Man, the US is weird sometimes. I don't think I've ever had a data cap on my home internet.

[-] HeyThisIsntTheYMCA@lemmy.world 2 points 1 year ago

This makes me seethe and rage and turns my piss to vinegar.

[-] eerongal@ttrpg.network 2 points 1 year ago

I have mediacom as well, but in a larger city of the midwest. They have datacaps here too, and i was paying about $100 for exactly this same plan up until a couple years ago. They started upgrading our speeds/caps because a new fiber company (metronet) is building in the area. Now i'm on 1 gbps down and a 4 TB cap. I still plan to switch to metronet when they finally light up my area, as its cheaper for the same speeds (plus no data caps)

[-] iKill101@lemmy.bleh.au 2 points 1 year ago* (last edited 1 year ago)

I hope that in my lifetime I can see ISPs regulated as a public utility.

From an Aussie where our Internet is somewhat considered a "public utility" (NBNCo), it's not the best. I'm paying $130/mo (Aussie bucks) for 250/100 fibre.

Our NTDs are capable of gigabit symmetrical, but thanks to our Lord and Saviour, Rupert Murdoch, it was essentially limited speed wise and the network was built with ridiculous complexity, such as the CVC constraints (Connectivity Virtual Circuit), which means ISPs have to buy additional bandwidth and hope and pray that every user doesn't max out their connections at the same time.

For example, the POI (Point of Interconnect) I'm connected to has a total of 1.5Gbps with the ISP I'm with.
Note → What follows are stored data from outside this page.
-- ==== Sys2Proof/Tests/Slice0.lean ====
section
/-! SUPPORT. The model's own tests. Expected results are the spec's: the rules' examples and the tables of
`spec/95_test_vectors.md`, named at each test; then a witness for the hypotheses of every obligation that has any. -/

namespace Sys2Proof.Tests

open Sys2Proof Sys2Proof.Machine

/-! ### Helpers -/

/-- The next state, if there is one. -/
def after (o : Host.Outcome State Fault Refusal) : Option State :=
  match o with
  | .next s => some s
  | _ => none

/-- "Config K" of 95_test_vectors.md. -/
def kParams : Params := { frameTicks := 1000 }

/-- The reset state of a configuration. -/
def resetWith (p : Params) : State := { State.reset with params := p, ocr := BitVec.ofNat 16 p.ocrReset }

/-- Entries `cs` on their lines, armed, at the cursor, count and threshold given. -/
def running (p : Params) (cs : List Channel) (cursor : Option ChannelIndex) (tcnt ocr : Ticks) : State :=
  { resetWith p with
    reg := cs.zipIdx.foldl (fun v c => v.setIfInBounds c.2 c.1) (Vector.replicate 9 ⟨0, 0#16⟩)
    count := Fin.ofNat 10 cs.length
    dir := cs.foldl (fun v c => v.set c.line true) (Vector.replicate 32 false)
    level :=
      match cursor.bind fun i => cs[i.val]? with
      | some c => (Vector.replicate 32 false).set c.line (c.width != 0#16)
      | none => Vector.replicate 32 false
    armed := true
    cursor := cursor
    tcnt := tcnt
    ocr := ocr }

/-- The channels of the source's §8 example. -/
def three : List Channel := [⟨0, 100#16⟩, ⟨1, 200#16⟩, ⟨2, 0#16⟩]

/-- The registry at the start of V-PULSE. -/
def vpulse : List Channel := [⟨5, 100#16⟩, ⟨12, 200#16⟩, ⟨5, 0#16⟩]

/-- Widths of the first three entries. -/
def widths (s : State) : List Nat := [s.reg[(0 : Fin 9)].width.toNat, s.reg[(1 : Fin 9)].width.toNat, s.reg[(2 : Fin 9)].width.toNat]

/-- The lines that are high, as the tables of 95_test_vectors.md list them. -/
def high (s : State) : List Nat := (s.level.toList.zipIdx.filter (·.1)).map (·.2)

/-- `CURSOR`, `TCNT`, `OCR` and the high lines, as those tables list them. -/
def view (s : State) : (Option ChannelIndex × Nat) × (Nat × List Nat) := ((s.cursor, s.tcnt.toNat), (s.ocr.toNat, high s))

/-! ### Well-formedness -/

theorem test_wf_accepts_a_command : (Instr.setangleLine 12 180#8).wellFormed = true := by decide
theorem test_wf_accepts_a_reserved_opcode : Instr.reserved0.wellFormed = true := by decide
theorem test_wf_refuses_an_event : Instr.tick.wellFormed = false := by decide
theorem test_wf_refuses_a_micro_operation : (Instr.setLine 3 true).wellFormed = false := by decide

theorem test_wf_accepts_the_defaults : paramsWellFormed {} = true := by decide
theorem test_wf_refuses_no_ticks : paramsWellFormed { kParams with tickHz := 0 } = false := by decide
theorem test_wf_refuses_guard_at_frame : paramsWellFormed { guardTicks := 20000 } = false := by decide
theorem test_wf_refuses_frame_beyond_counter : paramsWellFormed { frameTicks := 65536, ocrReset := 0 } = false := by decide
theorem test_wf_refuses_pulse_beyond_counter : paramsWellFormed { minPulseUs := 64536 } = false := by decide
theorem test_wf_refuses_no_lookahead : paramsWellFormed { lookaheadTicks := 0, zeroSlotTicks := 1 } = false := by decide
theorem test_wf_refuses_no_zero_slot : paramsWellFormed { zeroSlotTicks := 0 } = false := by decide
theorem test_wf_refuses_ocr_reset_beyond_counter : paramsWellFormed { ocrReset := 65536 } = false := by decide

/-! ### Decoding: one word per row, written bit by bit from its "encoding" in the opcode table -/

theorem test_decode_register : decode 0b0001_0000_0000_0101_0000_0000_0000_0000#32 = .register 5 := by decide
theorem test_decode_setpulse_id : decode 0b0010_0000_0000_0001_0000_0000_1100_1000#32 = .setpulseId 1 200 := by decide
theorem test_decode_setpulse_line : decode 0b0011_0000_0000_0101_0000_0101_1101_1100#32 = .setpulseLine 5 1500 := by decide
theorem test_decode_setangle_id : decode 0b0100_0000_0000_0010_0000_0000_0101_1010#32 = .setangleId 2 90 := by decide
theorem test_decode_setangle_line : decode 0b0101_0000_0000_1100_0000_0000_1011_0100#32 = .setangleLine 12 180 := by decide
theorem test_decode_reserved :
    [0x0#32, 0x6#32, 0x7#32, 0x8#32, 0x9#32, 0xA#32, 0xB#32, 0xC#32, 0xD#32, 0xE#32, 0xF#32].map
      (fun op : CmdWord => decode (op <<< 28 ||| 0x0123456#32)) =
    [.reserved0, .reserved6, .reserved7, .reserved8, .reserved9, .reservedA, .reservedB, .reservedC, .reservedD,
      .reservedE, .reservedF] := by decide
/-- V-ENC: reserved bits are ignored. -/
theorem test_decode_ignores_reserved_bits :
    decode 0x1FE5FFFF#32 = .register 5 ∧ decode 0x2F02FFFF#32 = .setpulseId 2 65535 ∧
    decode 0x30E505DC#32 = .setpulseLine 5 1500 ∧ decode 0x4002FF5A#32 = .setangleId 2 90 := by decide
/-- V-ENC: the largest line and the largest identifier. -/
theorem test_decode_largest_operands :
    decode 0x101F0000#32 = .register 31 ∧ decode 0x20FF01F4#32 = .setpulseId 255 500 := by decide
/-- R60: the worked example; R55: the all-zero word. -/
theorem test_encode_examples :
    encode (.setpulseId 1 200) = some 0x200100C8#32 ∧ encode (.setpulseLine (lineOfPin 0 5) 1500) = some 0x300505DC#32 ∧
    encode (.setangleLine (lineOfPin 1 4) 180) = some 0x500C00B4#32 ∧ encode (.register (lineOfPin 3 7)) = some 0x101F0000#32 ∧
    encode (.setangleId 2 90) = some 0x4002005A#32 ∧ encode .reserved0 = some 0#32 ∧ encode .tick = none := by decide
theorem test_decodeTableWord : decodeTableWord 32 0x200100C8 = some (.setpulseId 1 200) ∧ decodeTableWord 40 0 = none := by decide

/-- The match values of the table's rows with mask 0xF0000000 (all sixteen), each selected by its own row alone. -/
def tableMatches : List (BitVec 32) :=
  [0x10000000#32, 0x20000000#32, 0x30000000#32, 0x40000000#32, 0x50000000#32, 0x00000000#32, 0x60000000#32,
    0x70000000#32, 0x80000000#32, 0x90000000#32, 0xA0000000#32, 0xB0000000#32, 0xC0000000#32, 0xD0000000#32,
    0xE0000000#32, 0xF0000000#32]
theorem test_table_rows_are_disjoint : tableMatches.Pairwise (fun a b => a &&& 0xF0000000#32 ≠ b &&& 0xF0000000#32) := by decide

/-! ### Operands -/

/-- R93, the columns 1 MHz and 250 kHz. -/
theorem test_angle_table_1MHz :
    [0, 1, 2, 45, 89, 90, 91, 135, 179, 180].map (ticksOfAngle {}) =
      [1000, 1005, 1011, 1250, 1494, 1500, 1505, 1750, 1994, 2000] := by decide
theorem test_angle_table_250kHz :
    [0, 1, 2, 45, 89, 90, 91, 135, 179, 180].map (ticksOfAngle { tickHz := 250000 }) =
      [250, 251, 252, 312, 373, 375, 376, 437, 498, 500] := by decide

/-! ### Commands -/

/-- R75, the example: from reset, `REGISTER PA5`. -/
theorem test_register_from_reset :
    (after (exec (.register 5) State.reset)).map
      (fun t => ((t.rsp, t.count, t.reg[(0 : Fin 9)]), (t.dir[(5 : Line)], t.armed, t.ocr.toNat))) =
      some ((some 0#8, 1, ⟨5, 0#16⟩), (true, true, 20000)) := by decide
/-- R78, V-REG row 4: a duplicate registration cuts the pulse in progress. -/
theorem test_register_duplicate_cuts_pulse :
    (after (exec (.register 5) (running {} vpulse (some 0) 777#16 900#16))).map (fun t => (t.rsp, view t)) =
      some (some 3#8, ((some 0, 777), (900, []))) := by decide
/-- V-REG: the tenth registration. -/
theorem test_register_beyond_capacity :
    (after (exec (.register 21) (running {} (List.replicate 9 ⟨0, 0#16⟩) none 0#16 9#16))).map
      (fun t => (t.rsp, t.count, t.dir[(21 : Line)])) = some (some 0xFF#8, 9, false) := by decide
/-- V-PULSE rows 1 and 4. -/
theorem test_setpulse_id :
    (after (exec (.setpulseId 1 300) (running {} vpulse none 0#16 9#16))).map widths = some [100, 300, 0] ∧
    (after (exec (.setpulseId 3 1) (running {} vpulse none 0#16 9#16))).map widths = some [100, 200, 0] := by decide
/-- V-PULSE rows 6 and 8. -/
theorem test_setpulse_line :
    (after (exec (.setpulseLine 5 1500) (running {} vpulse none 0#16 9#16))).map widths = some [1500, 200, 1500] ∧
    (after (exec (.setpulseLine 6 900) (running {} vpulse none 0#16 9#16))).map widths = some [100, 200, 0] := by decide
/-- V-ANGLE: 179 and 181 degrees. -/
theorem test_setangle_id :
    (after (exec (.setangleId 1 179) (running {} vpulse none 0#16 9#16))).map widths = some [100, 1994, 0] ∧
    (after (exec (.setangleId 1 181) (running {} vpulse none 0#16 9#16))).map widths = some [100, 200, 0] := by decide
/-- V-ANGLE: 180 degrees on a duplicate line, and 2 MHz. -/
theorem test_setangle_line :
    (after (exec (.setangleLine 5 180) (running {} vpulse none 0#16 9#16))).map widths = some [2000, 200, 2000] ∧
    (after (exec (.setangleLine 12 91) (running { tickHz := 2000000 } vpulse none 0#16 9#16))).map widths =
      some [100, 3010, 0] := by decide
/-- R55. -/
theorem test_reserved_changes_nothing :
    after (exec .reserved0 State.reset) = some State.reset ∧ after (exec .reservedF State.reset) = some State.reset := by decide

/-! ### The timer and the lines: V-TICK -/

def timer (tcnt ocr : Ticks) : State := running {} three none tcnt ocr

theorem test_tick_matches :
    (after (exec .tick (timer 99 100))).map (fun t => (t.tcnt, t.ocr, t.cmf)) = some (100#16, 100#16, true) ∧
    (after (exec .tick (timer 100 100))).map (fun t => (t.tcnt, t.ocr, t.cmf)) = some (101#16, 100#16, false) := by decide
theorem test_tick_wraps :
    (after (exec .tick (timer 65535 0))).map (fun t => (t.tcnt, t.cmf)) = some (0#16, true) ∧
    (after (exec .tick (timer 65535 7))).map (fun t => (t.tcnt, t.cmf)) = some (0#16, false) := by decide
theorem test_getCount : (timer 300 1000).getCount = (300#16, timer 300 1000) := by decide
theorem test_setCount :
    (after (exec (.setCount 0) (timer 1000 1000))).map (fun t => (t.tcnt, t.ocr, t.cmf)) = some (0#16, 1000#16, false) := by decide
theorem test_armCompareMatch :
    (after (exec (.armCompareMatch 0) (timer 0 1000))).map (fun t => (t.tcnt, t.ocr, t.cmf)) = some (0#16, 0#16, false) := by decide
theorem test_onCompareMatch : (after (exec .onCompareMatch State.reset)).map (fun t => t.armed) = some true := by decide
/-- R70, R71, the examples. -/
theorem test_configureAsOutput : (after (exec (.configureAsOutput 5) State.reset)).map (fun t => (t.dir[(5 : Line)], t.level[(5 : Line)])) = some (true, false) := by decide
theorem test_setLine : (after (exec (.setLine 5 true) State.reset)).map (fun t => (high t, t.dir[(5 : Line)])) = some ([5], false) := by decide
/-- R73: 500 to 400 takes 65436 ticks, 0 to 0 a full wrap. -/
theorem test_ticksUntil : ticksUntil 500 400 = 65436 ∧ ticksUntil 0 0 = 65536 ∧ ticksUntil 100 300 = 200 := by decide

/-! ### The step: V-STEP -/

theorem test_step_rows_1_and_2 :
    (after (exec .step (running kParams three none 1000 1000))).map view = some ((some 0, 0), (100, [0])) ∧
    (after (exec .step (running kParams three (some 0) 100 100))).map view = some ((some 1, 100), (300, [1])) := by decide
theorem test_step_rows_3_and_4 :
    (after (exec .step (running kParams three (some 1) 300 300))).map view = some ((some 2, 300), (304, [])) ∧
    (after (exec .step (running kParams three (some 2) 304 304))).map view = some ((none, 304), (1000, [])) := by decide
/-- Row 6, the wrap of the threshold. -/
theorem test_step_row_6 :
    (after (exec .step (running kParams [⟨0, 100#16⟩, ⟨1, 65500#16⟩] (some 0) 100 100))).map view =
      some ((some 1, 100), (64, [1])) := by decide
/-- Rows 9, 10, 11 and 13, the frame tail. -/
theorem test_step_tail :
    [995#16, 996#16, 997#16, 1200#16].map
      (fun now => (after (exec .step (running kParams [⟨3, 9#16⟩] (some 0) now now))).map view) =
    [some ((none, 995), (1000, [])), some ((none, 996), (1000, [])), some ((none, 997), (1001, [])),
      some ((none, 1200), (1204, []))] := by decide
/-- R74 a: adjacent duplicate lines merge (P5, the step at 1100). -/
theorem test_step_adjacent_duplicates_merge :
    (after (exec .step (running kParams [⟨0, 100#16⟩, ⟨0, 30#16⟩] (some 0) 100 100))).map view =
      some ((some 1, 100), (130, [0])) := by decide
theorem test_dispatch_clears_pending :
    (after (exec .dispatch { running kParams three (some 0) 100 100 with cmf := true })).map
      (fun t => ((t.cmf, t.cmStrobe), view t)) = some ((false, true), ((some 1, 100), (300, [1]))) := by decide
theorem test_reset : (after (exec .reset (running kParams three (some 0) 100 100))) = some (resetWith kParams) := by decide

/-! ### The clock cycle: V-CYCLE -/

/-- Row 1: the step goes before the command. -/
theorem test_cycle_step_before_command :
    (after (step { running kParams [⟨0, 100#16⟩, ⟨1, 200#16⟩] (some 0) 99 100 with
        inputs := [tickCommandCycle 0x20010032#32] })).map (fun t => (view t, widths t)) =
      some (((some 1, 100), (300, [1])), [100, 50, 0]) := by decide
/-- Row 3: the arming `REGISTER` in a cycle with a tick. -/
theorem test_cycle_arming_ignores_its_tick :
    (after (step { State.reset with inputs := [tickCommandCycle 0x10000000#32] })).map
      (fun t => (t.armed, t.tcnt, t.count)) = some (true, 0#16, 1) := by decide
/-- Row 4: reset wins. -/
theorem test_cycle_reset_wins :
    (after (step { running kParams three (some 0) 99 100 with inputs := [⟨true, true, true, 0x10000000#32⟩] })).map
      (fun t => (t.count, t.ocr, t.rsp)) = some (0, 1000#16, none) := by decide
/-- Row 6: a duplicate registered in the cycle of its line's step. -/
theorem test_cycle_command_after_step_drives_low :
    (after (step { running kParams [⟨0, 100#16⟩] none 999 1000 with inputs := [tickCommandCycle 0x10000000#32] })).map
      (fun t => (view t, t.count)) = some (((some 0, 0), (100, [])), 2) := by decide
/-- `withFetchWord` makes the very next step run the command; the response stands for one cycle (R50). -/
theorem test_withFetchWord_runs_the_command :
    (after (step (State.reset.withFetchWord 32 0x10050000))).map (fun t => (t.rsp, t.rspId)) = some (some 0#8, 0#8) ∧
    (after (step { State.reset with rsp := some 7#8, inputs := [idleCycle] })).map (fun t => t.rspValid) = some false := by decide

/-- R60, R61: the worked example, and the opening lines of program P1. -/
theorem test_listing :
    commandText (.setpulseId 1 200) = some "SETPULSE.ID 1, 200" ∧
    listingCycles [.reset, .command (.register 1) false, .tick 2, .nop] =
      [resetCycle, commandCycle 0x10010000#32, tickCycle, tickCycle, commandCycle 0#32] := by decide

/-! ### Witnesses: states and operands that meet the hypotheses of each obligation -/

/-- One channel of two ticks on line 3, frame of ten ticks. -/
def tiny : Params := { frameTicks := 10, guardTicks := 1, lookaheadTicks := 1 }
def tinyTail : State := running tiny [⟨3, 2#16⟩] none 10 10
def tinyOpen : State := running tiny [⟨3, 2#16⟩] (some 0) 0 2

theorem witness_configured : State.reset.Configured ∧ tinyTail.Configured ∧ tinyOpen.Configured := by decide
theorem tinyTail_inv : tinyTail.Inv :=
  ⟨by decide, by decide, by decide, fun h => absurd h (by decide), by decide, by decide, rfl⟩
theorem tinyOpen_inv : tinyOpen.Inv :=
  ⟨by decide, by decide, by decide, fun h => absurd h (by decide), by decide, by decide, rfl⟩
/-- While armed, no invariant speaks of the count or of the coming inputs. -/
theorem inv_at {s : State} (h : s.Inv) (ha : s.armed = true) (n : Ticks) (ps : List CycleIn) :
    State.Inv { s with tcnt := n, inputs := ps } :=
  ⟨h.1, h.2, h.3, fun e => absurd (ha.symm.trans e) (by decide), h.5, h.6, h.7⟩
theorem reset_inv_witness : (resetWith tiny).Inv ∧ (resetWith tiny).Configured :=
  ⟨⟨by decide, by decide, by decide, fun _ => ⟨rfl, rfl, rfl, rfl, by decide⟩, by decide, by decide, rfl⟩, by decide⟩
Based on their stats which they make public to customers, I'm guesstimating that there's approximately ~50 other households in my POI area connected with this ISP. We all have to share that bandwidth otherwise it slows to a crawl.

ETA: I'm purely talking about the FTTP network here, not the other part of the mess that is NBNCo and FTTN/C/B, Fixed Wireless, Satellite & HFC... the NBN is a complete mess.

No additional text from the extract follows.